Responding to Recruiting Emails? - mdonahoe

I am not looking for a new job, but I keep getting emails from recruiters and startups.<p>I have been treating them as spam and ignoring the emails, but that just results in follow-ups.<p>Should I respond to all of them? Any advice?
======
rogerbinns
My resume/CV/linkedin includes a prominent "note to recruiters" link which
makes it clear what kind of a fit I'd be and vice versa. (eg I'm the kind of
person who is far better at being employee #6 than #60,001) It mentions other
things as well (eg getting a copy in Word format) and most importantly it says
to give the company name and explains why.
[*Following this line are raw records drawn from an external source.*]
-- ==== Sys2Proof/Certificates/Slice0/Obligations.lean ====
section
/-! DEFINITION. The statements for the provers: where each command completes and what it then leaves, what each command keeps, and what
holds of every step. -/

open Sys2Proof Sys2Proof.Machine

/-! ### Time (TIM) -/

/-- Where the commands that move the STC's source, its lock and its marks complete (R32, R34 to R40, R488, R489): a new source in M2; an
excluded link; a lock lost after 4 spans without control slots and by the PLL; a lock gained from the fabric and from the PLL; a marker that
loads, one out of place and two that are missing; the armed load, the output marker and the internal span tick. And where the commands of
PPS and time of day complete (R38, R41 to R44): an edge within 20 ns after seven locks, one beyond 100 ns and missing edges unlock; a good
ToD message waits for the next edge, one at the wrong time is told; a PHC second, its message, and a base and a correction that came in an
earlier span, at slot 0; with none that came earlier nothing changes. -/
def Obligations.TimeCommandsComplete : Prop :=
  (∀ (s : State) (m : Master) (src : BitVec 2), s.dev.writes m.val F.TIM_CTRL.off = true → s.dev.mode = .m2 → src ≠ 3 →
    (s.dev.on F.GLB_STRAP_SELF_TIMED = true ∨ src = 0) → src.toNat ≠ s.dev.rd F.TIM_CTRL_SRC →
    Completes (.srcSelect m src) s fun d => d.rd F.TIM_CTRL_SRC = src.toNat ∧ d.rd F.TIM_STATUS_LOCKED = 0) ∧
  (∀ (s : State) (link : Fin 40) (x y : Nat × Nat), s.dev.rd F.TIM_CTRL_SRC = 0 → s.dev.timeLink link.val = true → s.dev.tim.tick ≠ 0 →
    s.dev.disagreeAt link.val s.dev.tim.tick = some x → s.dev.disagreeAt link.val (s.dev.tim.tick - 1) = some y →
    Completes (.spanDisagree link) s fun d => bitOn d.tim.excluded link.val = true ∧ Posts s.dev d [Ev.TIM_SPAN_DISAGREE]) ∧
  (∀ s : State, s.dev.rd F.TIM_CTRL_SRC = 0 → s.dev.locked = true → s.dev.tim.lastCtl + 4 ≤ s.dev.tim.tick →
    Completes .fabricTimeLoss s fun d => d.locked = false ∧
      Posts s.dev d [Ev.TIM_LOCK_LOST]) ∧
  (∀ (s : State) (i t k : Nat), s.dev.rd F.TIM_CTRL_SRC = 0 → s.dev.locked = false → s.dev.tim.pllLocked = true →
    s.dev.fabricSteady = some i → s.dev.lastControl i = some (t, k) →
    Completes .fabricRelock s fun d => d.locked = true ∧ d.tim.span = spanAdd k (s.dev.tim.tick - t) % 2 ^ 48 ∧ d.tim.slot = 0) ∧
  (∀ s : State, s.dev.tim.pllLocked = false → s.dev.rd F.TIM_CTRL_SRC = 1 →
    Completes .pllLock s fun d => d.tim.pllLocked = true ∧ d.locked = true ∧ d.tim.span = s.dev.tim.span % 2 ^ 48) ∧
  (∀ s : State, s.dev.tim.pllLocked = true → Completes .pllLockLoss s fun d => d.tim.pllLocked = false ∧ d.locked = false ∧
    d.tim.span = s.dev.tim.span ∧ Posts s.dev d [Ev.TIM_LOCK_LOST]) ∧
  (∀ (s : State) (slot : Fin 100), s.dev.rd F.TIM_CTRL_SRC = 2 → s.dev.tim.pllLocked = true →
    s.dev.on F.TIM_SYNC_CFG_LOAD_ARM = true →
    Completes (.spanSyncMarker slot) s fun d =>
      d.tim.span = s.dev.rd F.TIM_SYNC_LOAD % 2 ^ 48 ∧ d.tim.slot = 0 ∧ d.on F.TIM_SYNC_CFG_LOAD_ARM = false ∧ d.locked = true) ∧
  (∀ (s : State) (slot : Fin 100), s.dev.rd F.TIM_CTRL_SRC = 2 → s.dev.on F.TIM_SYNC_CFG_LOAD_ARM = false →
    slot.val ≠ 0 ∨ s.dev.tim.span % 1024 ≠ 0 → Completes (.spanSyncMarker slot) s fun d => d.locked = false) ∧
  (∀ s : State, s.dev.rd F.TIM_CTRL_SRC = 2 → Completes .spanSyncMarkersMissing s fun d => d.locked = false) ∧
  (∀ (s : State) (m : Master), s.dev.writes m.val F.TIM_SYNC_CFG.off = true → s.dev.rd F.TIM_CTRL_SRC ≠ 1 →
    Completes (.syncLoadArm m) s fun d => d.on F.TIM_SYNC_CFG_LOAD_ARM = true ∧ d.tim.span = s.dev.tim.span) ∧
  (∀ s : State, s.dev.on F.TIM_SYNC_CFG_OUT_EN = true → s.dev.stcHeld = false → s.dev.tim.span % 1024 = 0 →
    Completes .spanSyncOutMarker s fun d => d.tim.syncOut = some s.dev.tim.span) ∧
  (∀ s : State, Completes .spanStart s fun d => d.tim.tick = s.dev.tim.tick + 1 ∧
    d.tim.span = (if s.dev.stcHeld then s.dev.tim.span else (s.dev.tim.span + 1) % 2 ^ 48)) ∧
  (∀ (s : State) (err : BitVec 32), s.dev.rd F.TIM_CTRL_SRC = 1 → s.dev.on F.TIM_PPS_CFG_IN_EN = true → s.dev.tim.todPending = none →
    err.toInt.natAbs * 32 ≤ 2000 → 7 ≤ s.dev.tim.ppsGood →
    Completes (.ppsEdge err) s fun d => d.on F.TIM_STATUS_PPS_LOCK = true ∧ d.rd F.TIM_PPS_PHASE = err.toNat) ∧
  (∀ (s : State) (err : BitVec 32), s.dev.rd F.TIM_CTRL_SRC = 1 → s.dev.on F.TIM_PPS_CFG_IN_EN = true → s.dev.tim.todPending = none →
    10000 < err.toInt.natAbs * 32 → s.dev.on F.TIM_STATUS_PPS_LOCK = true →
    Completes (.ppsEdge err) s fun d => d.on F.TIM_STATUS_PPS_LOCK = false ∧ Posts s.dev d [Ev.TIM_PPS_LOST]) ∧
  (∀ s : State, s.dev.rd F.TIM_CTRL_SRC = 1 → s.dev.on F.TIM_PPS_CFG_IN_EN = true →
    Completes .ppsEdgesMissing s fun d => d.on F.TIM_STATUS_PPS_LOCK = false ∧ d.tim.ppsGood = 0) ∧
  (∀ (s : State) (ms : Nat) (sec : BitVec 48), 100 ≤ ms → ms ≤ 900 →
    Completes (.todMessageRx ms (todMessage sec.toNat true)) s fun d => d.tim.todPending = some sec ∧ d.posted = s.dev.posted) ∧
  (∀ (s : State) (ms : Nat) (sec : BitVec 48), ms < 100 ∨ 900 < ms →
    Completes (.todMessageRx ms (todMessage sec.toNat true)) s fun d =>
      d.tim.todPending = s.dev.tim.todPending ∧ Posts s.dev d [Ev.TIM_TOD_RX_ERR]) ∧
  (∀ s : State, s.dev.stcHeld = false → s.dev.phcNs / 1000000000 ≠ s.dev.tim.phcSecond → s.dev.on F.TIM_PPS_CFG_OUT_EN = true →
    Completes .phcSecond s fun d => d.tim.phcSecond = s.dev.phcNs / 1000000000 ∧ d.tim.todTxDue = true ∧
      d.tim.ppsOutUntil = s.dev.slotTick + 100 * s.dev.rd F.TIM_PPS_CFG_OUT_WIDTH) ∧
  (∀ s : State, s.dev.on F.TIM_PPS_CFG_OUT_EN = true → s.dev.tim.todTxDue = true → 500000000 ≤ s.dev.phcNs % 1000000000 →
    Completes .todMessageTx s fun d => d.tim.todTxDue = false ∧
      d.tim.todTx = todMessage (s.dev.phcNs / 1000000000 + 1) (s.dev.on F.TIM_STATUS_TOD_VALID)) ∧
  (∀ (s : State) (a n : Nat), s.dev.tim.basePending = some (a, n) → s.dev.stcHeld = false → s.dev.tim.slot = 0 → s.dev.tim.basePendingTick < s.dev.tim.tick →
    Completes .todBaseUpdate s fun d => d.tim.basePending = none ∧ d.rd F.TIM_TOD_BASE = a % 2 ^ 64 ∧
      d.rd F.TIM_TOD_BASE_NS = n % 2 ^ 32 ∧ d.on F.TIM_STATUS_TOD_VALID = true) ∧
  (∀ (s : State) (c : BitVec 32), s.dev.tim.corrPending = some c → s.dev.stcHeld = false → s.dev.tim.slot = 0 → s.dev.tim.corrPendingTick < s.dev.tim.tick →
    Completes .todBaseUpdate s fun d => d.tim.corrPending = none ∧ d.rd F.TIM_CORR = c.toNat) ∧
  (∀ s : State, s.dev.tim.slot ≠ 0 → Completes .todBaseUpdate s fun d => d = s.dev)

/-! ### None -/

/-- Where the timed-action and epoch commands complete (R48, R52, R55 to R59, R343, R490): a staging write, an arm that meets every
condition, the arm of a keystone that no case of R57 refuses, the standby's local arms and cancels, which it ignores, a mark that fires, a
keystone that fires, the drain limit with old packets and without, and the end of the sweep. -/
def Obligations.TimedActionCommandsComplete : Prop :=
  (∀ (s : State) (m : Master) (w : TaStage) (v : BitVec 64), s.dev.writes m.val F.TIM_TA_INDEX.off = true →
    Completes (.taStageWrite m w v) s fun d =>
      (match w with
        | .index => (d.stagingOf m.val).index = v.toNat % 256
        | .span => (d.stagingOf m.val).span = v.toNat % 2 ^ 48
        | .type => (d.stagingOf m.val).type = v.toNat % 16
        | .operand => (d.stagingOf m.val).operand = v) ∧
      ∀ n, n ≠ m.val → d.stagingOf n = s.dev.stagingOf n) ∧
  (∀ (s : State) (m : Master), s.dev.writes m.val F.TIM_TA_CMD.off = true → s.dev.localBarred m.val = false →
    s.dev.locked = true → (s.dev.stagingOf m.val).type < 7 → (s.dev.stagingOf m.val).type ≠ 1 →
    ((s.dev.stagingOf m.val).type = 5 → taBarred (taOffset (s.dev.stagingOf m.val).operand) = false) →
    (s.dev.entryAt (s.dev.stagingOf m.val).index).state ≠ .armed →
    spanAtLeast (s.dev.stagingOf m.val).span s.dev.tim.span 2 = true →
    Completes (.taArm m) s fun d =>
      d.entryAt (s.dev.stagingOf m.val).index = ⟨(s.dev.stagingOf m.val).span, (s.dev.stagingOf m.val).type,
        (s.dev.stagingOf m.val).operand, .armed, 1, 0⟩ ∧
      ∀ j, j ≠ (s.dev.stagingOf m.val).index → d.entryAt j = s.dev.entryAt j) ∧
  (∀ (s : State) (m : Master), s.dev.writes m.val F.TIM_TA_CMD.off = true → s.dev.locked = true → (s.dev.stagingOf m.val).type = 1 →
    (s.dev.entryAt (s.dev.stagingOf m.val).index).state ≠ .armed →
    spanAtLeast (s.dev.stagingOf m.val).span s.dev.tim.span 2 = true → s.dev.ksCause m.val (s.dev.stagingOf m.val).span = 0 →
    Completes (.taArm m) s fun d =>
      d.entryAt (s.dev.stagingOf m.val).index = ⟨(s.dev.stagingOf m.val).span, 1, (s.dev.stagingOf m.val).operand, .armed, 1, 0⟩ ∧
      d.posted = s.dev.posted ∧ ∀ j, j ≠ (s.dev.stagingOf m.val).index → d.entryAt j = s.dev.entryAt j) ∧
  (∀ (s : State) (m : Master), s.dev.writes m.val F.TIM_TA_CMD.off = true → s.dev.localBarred m.val = true →
    (s.dev.stagingOf m.val).type ≠ 1 →
    Completes (.taArm m) s fun d => d.tim = s.dev.tim ∧ d.regs = s.dev.regs ∧ Posts s.dev d [Ev.TWN_LOCAL_WRITE]) ∧
  (∀ (s : State) (m : Master), s.dev.writes m.val F.TIM_TA_CMD.off = true → s.dev.localBarred m.val = true →
    Completes (.taCancel m) s fun d => d.tim = s.dev.tim ∧ d.regs = s.dev.regs ∧ Posts s.dev d [Ev.TWN_LOCAL_WRITE]) ∧
  (∀ (s : State) (i : Nat), s.dev.taFires = true → s.dev.dueKeystone = none → s.dev.dueEntry = some i → (s.dev.entryAt i).type = 6 →
    Completes .timedActionFire s fun d => (d.entryAt i).state = .done ∧ (d.entryAt i).result = 0 ∧ Posts s.dev d [Ev.TIM_MARK]) ∧
  (∀ (s : State) (i : Nat), s.dev.taFires = true → s.dev.dueKeystone = some i →
    Completes .keystoneFire s fun d => (d.entryAt i).state = .done ∧
      d.rd F.TIM_EPOCH_EPOCH = (s.dev.rd F.TIM_EPOCH_EPOCH + 1) % 65536 ∧ d.on F.TIM_BANK_STATUS_OLD_HELD = true ∧
      d.rd F.TIM_LAST_KEYSTONE = s.dev.tim.span % 2 ^ 64 ∧ d.tim.limitInForce = s.dev.rd F.TIM_DRAIN_LIMIT_LIMIT) ∧
  (∀ s : State, s.dev.on F.TIM_BANK_STATUS_OLD_HELD = true → s.dev.tim.limitPassed = false → s.dev.stcHeld = false →
    s.dev.tim.relockAt ≠ some s.dev.tim.tick → s.dev.tim.slot = 0 →
    spanReached (spanAdd (s.dev.rd F.TIM_LAST_KEYSTONE) s.dev.tim.limitInForce) s.dev.tim.span = true → s.dev.oldResident ≠ 0 →
    Completes .drainLimitReached s fun d => d.on F.TIM_BANK_STATUS_SWEEP = true ∧ d.tim.limitPassed = true) ∧
  (∀ s : State, s.dev.on F.TIM_BANK_STATUS_OLD_HELD = true → s.dev.tim.limitPassed = false → s.dev.stcHeld = false →
    s.dev.tim.relockAt ≠ some s.dev.tim.tick → s.dev.tim.slot = 0 →
    spanReached (spanAdd (s.dev.rd F.TIM_LAST_KEYSTONE) s.dev.tim.limitInForce) s.dev.tim.span = true → s.dev.oldResident = 0 →
    Completes .drainLimitReached s fun d => d.on F.TIM_BANK_STATUS_OLD_HELD = false ∧ d.rd F.IMG_STATUS_STAGED_STATE = 0 ∧
      Posts s.dev d [Ev.TIM_RELEASE, Ev.TIM_EXPIRED]) ∧
  (∀ s : State, s.dev.on F.TIM_BANK_STATUS_SWEEP = true →
    Completes .expirySweepComplete s fun d => d.on F.TIM_BANK_STATUS_SWEEP = false ∧ d.on F.TIM_BANK_STATUS_OLD_HELD = false ∧
      d.rd F.IMG_STATUS_STAGED_STATE = 0)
It is very apparent from the recruiter emails that come in which ones have
actually even bothered to read the note. The vast majority haven't which is a
good indication they aren't diligent with their clients either. The rest often
thank me for having it, or make other statements and are obviously showing
signs of competence so I respond back to them.

Since I run my own mailserver I then add the bad recruiters to a block list so
email from their domain is rejected at the SMTP level. The reason for blocking
the domain not the individual is that recruiters are in the recruitment
business - if they can't hire good people for their own business in a field
they specialise in, why should they be trusted for IT?

------
vinjay
I perfectly agree with you that most of the portals out over there does not
respect the privacy of the Professional. Also if you see, in most of the
portals, a Professional dont have a Choice about when he should receive a call
from a recruiter [I mean this in the Indian scenario]. Based on these cues we
have build portal azzist.com where the benefits for Professionals is
"Privacy". We have a "Do Not disturb" privacy option which helps Professionals
to protect their privacy. Any feedback about azzist.com is welcome so that we
can make it as a perfect platform where the Privacy is protected.

------
sherm8n
Oh I love responding to recruiters who have no idea how to approach a
programmer.

For really vague/template type emails I email the CEO of the company to give
them feedback about their recruiters. Generally, they appreciate it.

For competent recruiters, I tell them to have the founder(s), ceo, or whoever
is hiring to call me directly at XXX-XXX-XXXX. I like to cut directly to the
chase.

That being said you should totally respond to interesting companies, see what
they're working on, and then decline politely.

------
jem_nz
If the company exists (a quick google search should show this) then they
typically stop and remove you from their lists if you respond. It can also be
a slightly kinder thing to do IMO.

I sometimes respond, but only if I'm in a good mood.

------
orangethirty
Keep a pre-written email and send it to these people. Be nice to them and
decline politely. Its best to leave doors unlocked for future opportunities.